(Instructions to follow): Scan the lines below and report each one containing "ports" by copying it.
──────── Supplied material ────────
-- ==== Sys2Proof/Laws/State.lean ====
section
/-! SUPPORT. The small lemmas of the state's updates: each field that an update leaves alone, each part that it replaces,
and the parts beside that one. -/

namespace Sys2Proof.Laws

open Sys2Proof Sys2Proof.Machine

/-! ### modPort -/

@[simp] theorem modPort_pending (p : Fin 4) (f : Port → Port) (s : State) : (modPort p f s).pending = s.pending := rfl
@[simp] theorem modPort_hubTimer (p : Fin 4) (f : Port → Port) (s : State) : (modPort p f s).hubTimer = s.hubTimer := rfl
@[simp] theorem modPort_drawn (p : Fin 4) (f : Port → Port) (s : State) : (modPort p f s).drawn = s.drawn := rfl
@[simp] theorem modPort_presented (p : Fin 4) (f : Port → Port) (s : State) : (modPort p f s).presented = s.presented := rfl
@[simp] theorem modPort_device (p : Fin 4) (f : Port → Port) (s : State) : (modPort p f s).device = s.device := rfl
@[simp] theorem modPort_params (p : Fin 4) (f : Port → Port) (s : State) : (modPort p f s).params = s.params := rfl
@[simp] theorem modPort_dram (p : Fin 4) (f : Port → Port) (s : State) : (modPort p f s).dram = s.dram := rfl
@[simp] theorem modPort_quarters (p : Fin 4) (f : Port → Port) (s : State) : (modPort p f s).quarters = s.quarters := rfl
@[simp] theorem modPort_channels (p : Fin 4) (f : Port → Port) (s : State) : (modPort p f s).channels = s.channels := rfl
@[simp] theorem modPort_blocks (p : Fin 4) (f : Port → Port) (s : State) : (modPort p f s).blocks = s.blocks := rfl
@[simp] theorem modPort_partitions (p : Fin 4) (f : Port → Port) (s : State) : (modPort p f s).partitions = s.partitions := rfl
@[simp] theorem modPort_granuleMap (p : Fin 4) (f : Port → Port) (s : State) : (modPort p f s).granuleMap = s.granuleMap := rfl
@[simp] theorem modPort_refills (p : Fin 4) (f : Port → Port) (s : State) : (modPort p f s).refills = s.refills := rfl
@[simp] theorem modPort_tables (p : Fin 4) (f : Port → Port) (s : State) : (modPort p f s).tables = s.tables := rfl
@[simp] theorem modPort_directory (p : Fin 4) (f : Port → Port) (s : State) : (modPort p f s).directory = s.directory := rfl
@[simp] theorem modPort_directoryBad (p : Fin 4) (f : Port → Port) (s : State) : (modPort p f s).directoryBad = s.directoryBad := rfl
@[simp] theorem modPort_queues (p : Fin 4) (f : Port → Port) (s : State) : (modPort p f s).queues = s.queues := rfl
@[simp] theorem modPort_profiles (p : Fin 4) (f : Port → Port) (s : State) : (modPort p f s).profiles = s.profiles := rfl
@[simp] theorem modPort_freeCaches (p : Fin 4) (f : Port → Port) (s : State) : (modPort p f s).freeCaches = s.freeCaches := rfl
@[simp] theorem modPort_kennel (p : Fin 4) (f : Port → Port) (s : State) : (modPort p f s).kennel = s.kennel := rfl
@[simp] theorem modPort_waysDisabled (p : Fin 4) (f : Port → Port) (s : State) : (modPort p f s).waysDisabled = s.waysDisabled := rfl
@[simp] theorem modPort_sealCache (p : Fin 4) (f : Port → Port) (s : State) : (modPort p f s).sealCache = s.sealCache := rfl
@[simp] theorem modPort_keys (p : Fin 4) (f : Port → Port) (s : State) : (modPort p f s).keys = s.keys := rfl
@[simp] theorem modPort_sensors (p : Fin 4) (f : Port → Port) (s : State) : (modPort p f s).sensors = s.sensors := rfl
@[simp] theorem modPort_bonds (p : Fin 4) (f : Port → Port) (s : State) : (modPort p f s).bonds = s.bonds := rfl
@[simp] theorem modPort_thermal (p : Fin 4) (f : Port → Port) (s : State) : (modPort p f s).thermal = s.thermal := rfl
@[simp] theorem modPort_mailboxes (p : Fin 4) (f : Port → Port) (s : State) : (modPort p f s).mailboxes = s.mailboxes := rfl
@[simp] theorem modPort_tasks (p : Fin 4) (f : Port → Port) (s : State) : (modPort p f s).tasks = s.tasks := rfl
@[simp] theorem modPort_nextTicket (p : Fin 4) (f : Port → Port) (s : State) : (modPort p f s).nextTicket = s.nextTicket := rfl
@[simp] theorem modPort_mover (p : Fin 4) (f : Port → Port) (s : State) : (modPort p f s).mover = s.mover := rfl
@[simp] theorem modPort_repairLog (p : Fin 4) (f : Port → Port) (s : State) : (modPort p f s).repairLog = s.repairLog := rfl
@[simp] theorem modPort_repairLogB (p : Fin 4) (f : Port → Port) (s : State) : (modPort p f s).repairLogB = s.repairLogB := rfl
@[simp] theorem modPort_firmware (p : Fin 4) (f : Port → Port) (s : State) : (modPort p f s).firmware = s.firmware := rfl
@[simp] theorem modPort_log (p : Fin 4) (f : Port → Port) (s : State) : (modPort p f s).log = s.log := rfl
@[simp] theorem modPort_sideband (p : Fin 4) (f : Port → Port) (s : State) : (modPort p f s).sideband = s.sideband := rfl
@[simp] theorem modPort_fuses (p : Fin 4) (f : Port → Port) (s : State) : (modPort p f s).fuses = s.fuses := rfl
@[simp] theorem modPort_rotation (p : Fin 4) (f : Port → Port) (s : State) : (modPort p f s).rotation = s.rotation := rfl
@[simp] theorem modPort_salts (p : Fin 4) (f : Port → Port) (s : State) : (modPort p f s).salts = s.salts := rfl

@[simp] theorem modPort_self (p : Fin 4) (f : Port → Port) (s : State) : (modPort p f s).ports[p] = f s.ports[p] := by simp [modPort]

theorem modPort_other (p : Fin 4) (f : Port → Port) (j : Fin 4) (h : j ≠ p) (s : State) : (modPort p f s).ports[j] = s.ports[j] := by
  have : p.val ≠ j.val := fun e => h (Fin.ext e.symm)
  simp [modPort, Vector.getElem_set, this]

/-! ### modPhy -/

@[simp] theorem modPhy_pending (p : Fin 4) (f : Phy → Phy) (s : State) : (modPhy p f s).pending = s.pending := rfl
@[simp] theorem modPhy_hubTimer (p : Fin 4) (f : Phy → Phy) (s : State) : (modPhy p f s).hubTimer = s.hubTimer := rfl
@[simp] theorem modPhy_drawn (p : Fin 4) (f : Phy → Phy) (s : State) : (modPhy p f s).drawn = s.drawn := rfl
@[simp] theorem modPhy_presented (p : Fin 4) (f : Phy → Phy) (s : State) : (modPhy p f s).presented = s.presented := rfl
@[simp] theorem modPhy_device (p : Fin 4) (f : Phy → Phy) (s : State) : (modPhy p f s).device = s.device := rfl
@[simp] theorem modPhy_params (p : Fin 4) (f : Phy → Phy) (s : State) : (modPhy p f s).params = s.params := rfl
@[simp] theorem modPhy_dram (p : Fin 4) (f : Phy → Phy) (s : State) : (modPhy p f s).dram = s.dram := rfl
@[simp] theorem modPhy_quarters (p : Fin 4) (f : Phy → Phy) (s : State) : (modPhy p f s).quarters = s.quarters := rfl
@[simp] theorem modPhy_channels (p : Fin 4) (f : Phy → Phy) (s : State) : (modPhy p f s).channels = s.channels := rfl
@[simp] theorem modPhy_blocks (p : Fin 4) (f : Phy → Phy) (s : State) : (modPhy p f s).blocks = s.blocks := rfl
@[simp] theorem modPhy_partitions (p : Fin 4) (f : Phy → Phy) (s : State) : (modPhy p f s).partitions = s.partitions := rfl
@[simp] theorem modPhy_granuleMap (p : Fin 4) (f : Phy → Phy) (s : State) : (modPhy p f s).granuleMap = s.granuleMap := rfl
@[simp] theorem modPhy_refills (p : Fin 4) (f : Phy → Phy) (s : State) : (modPhy p f s).refills = s.refills := rfl
@[simp] theorem modPhy_tables (p : Fin 4) (f : Phy → Phy) (s : State) : (modPhy p f s).tables = s.tables := rfl
@[simp] theorem modPhy_directory (p : Fin 4) (f : Phy → Phy) (s : State) : (modPhy p f s).directory = s.directory := rfl
@[simp] theorem modPhy_directoryBad (p : Fin 4) (f : Phy → Phy) (s : State) : (modPhy p f s).directoryBad = s.directoryBad := rfl
@[simp] theorem modPhy_queues (p : Fin 4) (f : Phy → Phy) (s : State) : (modPhy p f s).queues = s.queues := rfl
@[simp] theorem modPhy_profiles (p : Fin 4) (f : Phy → Phy) (s : State) : (modPhy p f s).profiles = s.profiles := rfl
@[simp] theorem modPhy_freeCaches (p : Fin 4) (f : Phy → Phy) (s : State) : (modPhy p f s).freeCaches = s.freeCaches := rfl
@[simp] theorem modPhy_kennel (p : Fin 4) (f : Phy → Phy) (s : State) : (modPhy p f s).kennel = s.kennel := rfl
@[simp] theorem modPhy_waysDisabled (p : Fin 4) (f : Phy → Phy) (s : State) : (modPhy p f s).waysDisabled = s.waysDisabled := rfl
@[simp] theorem modPhy_sealCache (p : Fin 4) (f : Phy → Phy) (s : State) : (modPhy p f s).sealCache = s.sealCache := rfl
@[simp] theorem modPhy_keys (p : Fin 4) (f : Phy → Phy) (s : State) : (modPhy p f s).keys = s.keys := rfl
@[simp] theorem modPhy_sensors (p : Fin 4) (f : Phy → Phy) (s : State) : (modPhy p f s).sensors = s.sensors := rfl
@[simp] theorem modPhy_bonds (p : Fin 4) (f : Phy → Phy) (s : State) : (modPhy p f s).bonds = s.bonds := rfl
@[simp] theorem modPhy_thermal (p : Fin 4) (f : Phy → Phy) (s : State) : (modPhy p f s).thermal = s.thermal := rfl
@[simp] theorem modPhy_mailboxes (p : Fin 4) (f : Phy → Phy) (s : State) : (modPhy p f s).mailboxes = s.mailboxes := rfl
@[simp] theorem modPhy_tasks (p : Fin 4) (f : Phy → Phy) (s : State) : (modPhy p f s).tasks = s.tasks := rfl
@[simp] theorem modPhy_nextTicket (p : Fin 4) (f : Phy → Phy) (s : State) : (modPhy p f s).nextTicket = s.nextTicket := rfl
@[simp] theorem modPhy_mover (p : Fin 4) (f : Phy → Phy) (s : State) : (modPhy p f s).mover = s.mover := rfl
@[simp] theorem modPhy_repairLog (p : Fin 4) (f : Phy → Phy) (s : State) : (modPhy p f s).repairLog = s.repairLog := rfl
@[simp] theorem modPhy_repairLogB (p : Fin 4) (f : Phy → Phy) (s : State) : (modPhy p f s).repairLogB = s.repairLogB := rfl
@[simp] theorem modPhy_firmware (p : Fin 4) (f : Phy → Phy) (s : State) : (modPhy p f s).firmware = s.firmware := rfl
@[simp] theorem modPhy_log (p : Fin 4) (f : Phy → Phy) (s : State) : (modPhy p f s).log = s.log := rfl
@[simp] theorem modPhy_sideband (p : Fin 4) (f : Phy → Phy) (s : State) : (modPhy p f s).sideband = s.sideband := rfl
@[simp] theorem modPhy_fuses (p : Fin 4) (f : Phy → Phy) (s : State) : (modPhy p f s).fuses = s.fuses := rfl
@[simp] theorem modPhy_rotation (p : Fin 4) (f : Phy → Phy) (s : State) : (modPhy p f s).rotation = s.rotation := rfl
@[simp] theorem modPhy_salts (p : Fin 4) (f : Phy → Phy) (s : State) : (modPhy p f s).salts = s.salts := rfl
────────
(Exercise response):
@[simp] theorem modPort_self (p : Fin 4) (f : Port → Port) (s : State) : (modPort p f s).ports[p] = f s.ports[p] := by simp [modPort]
theorem modPort_other (p : Fin 4) (f : Port → Port) (j : Fin 4) (h : j ≠ p) (s : State) : (modPort p f s).ports[j] = s.ports[j] := by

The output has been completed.